__Saved entries__.
┄┄┄┄┄┄

-- ==== Sys2Proof/Machine/Core.lean ====
section
/-! DEFINITION. The machine, as the host runs it. -/
def Sys2Proof.core : Host.Core :=
  { State := Sys2Proof.Machine.State
    Fault := Sys2Proof.Machine.Fault
    Refusal := Sys2Proof.Machine.Refusal
    step := Sys2Proof.Machine.step
    reset := Sys2Proof.Machine.State.reset }
end

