-- ==== Sys2Proof/Certificates/Slice0/Obligations.lean ====
section
/-! DEFINITION. The statements for the provers: the machine as a whole, the completion and the frame of the commands of each family, and the rules of the spec that say what they do. -/
open Sys2Proof Sys2Proof.Machine

/-! ## The machine as a whole -/

/-- A step takes the command at the front of the queue and runs it with the rest still waiting. -/
def Obligations.StepRunsFront : Prop :=
  ∀ (c : Instr) (rest : List Instr) (s : State), s.pending = c :: rest → step s = exec c { s with pending := rest }

/-- With no command waiting, five cycles of domain 607 without adjustment add exactly 8 ns (R68), and nothing else changes. That an empty
queue lets one cycle pass is the model's choice (log entry 17). -/
def Obligations.IdleCyclesAddEightNs : Prop :=
  ∀ s : State, s.pending = [] → held s = false → rd pgTim 0x110 s = 0 → s.tim.frac = 0 →
    ∃ u, Sys2Proof.core.run 5 s = .next u ∧ u.tim.now = s.tim.now + 8 * 2 ^ 32 ∧ u.tim.frac = 0 ∧ u.pending = [] ∧ KeepsBut [] s u

/-- The device runs only while both reset pins are high, and every waiting command is well formed: every step keeps this. -/
def Obligations.StepKeepsInv : Prop := ∀ s u : State, Inv s → step s = .next u → Inv u

/-- The invariant holds right after reset. -/
def Obligations.ResetMeetsInv : Prop := Inv State.reset

/-- While the device is in reset, or held by its fuses, every command but the reset pins, the supplies, the release, fuse sensing and JTAG
leaves it exactly as it is (R466, R478). -/
def Obligations.HeldDeviceIgnores : Prop :=
  ∀ (c : Instr) (s : State), held s = true → actsHeld c = false → exec c s = .next s

/-- Every command answers a next state: none stops the device. -/
def Obligations.EveryCommandAnswers : Prop := ∀ (c : Instr) (s : State), ∃ u, exec c s = .next u ∧ u.pending = s.pending

/-- Right after reset is released the master counter holds zero (R68), every register and table word holds its reset value, nothing is
staged, dirty, latched or counted, the lock engine is idle, and the change log holds the RESET record alone (R56). -/
def Obligations.ResetState : Prop :=
  State.reset.tim.now = 0 ∧ State.reset.tim.run = false ∧ (∀ p off, rd p off State.reset = resetOf (rkey p off)) ∧
    (∀ x i w, tw x i w State.reset = tblReset (tkey x i w)) ∧ State.reset.regs = {} ∧ State.reset.lock = {} ∧ State.reset.pending = [] ∧
    State.reset.log.wrSeq = 1 ∧ (∃ r, find? State.reset.log.ring 0 = some r ∧ r.type = 0x08 ∧ r.offset = 1 ∧ r.seq = 0)
/-! ## Time, references and epochs -/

┄┄┄┄┄┄

__Required work__. Of the lines above, extract only those from the line with "sensing and JTAG" to the line with "(∀ x i w, tw", both included, exactly as written.

__Answer to this task__.
/-- While the device is in reset, or held by its fuses, every command but the reset pins, the supplies, the release, fuse sensing and JTAG
leaves it exactly as it is (R466, R478). -/
def Obligations.HeldDeviceIgnores : Prop :=
  ∀ (c : Instr) (s : State), held s = true → actsHeld c = false → exec c s = .next s

/-- Every command answers a next state: none stops the device. -/
def Obligations.EveryCommandAnswers : Prop := ∀ (c : Instr) (s : State), ∃ u, exec c s = .next u ∧ u.pending = s.pending

/-- Right after reset is released the master counter holds zero (R68), every register and table word holds its reset value, nothing is
staged, dirty, latched or counted, the lock engine is idle, and the change log holds the RESET record alone (R56). -/
def Obligations.ResetState : Prop :=
  State.reset.tim.now = 0 ∧ State.reset.tim.run = false ∧ (∀ p off, rd p off State.reset = resetOf (rkey p off)) ∧
    (∀ x i w, tw x i w State.reset = tblReset (tkey x i w)) ∧ State.reset.regs = {} ∧ State.reset.lock = {} ∧ State.reset.pending = [] ∧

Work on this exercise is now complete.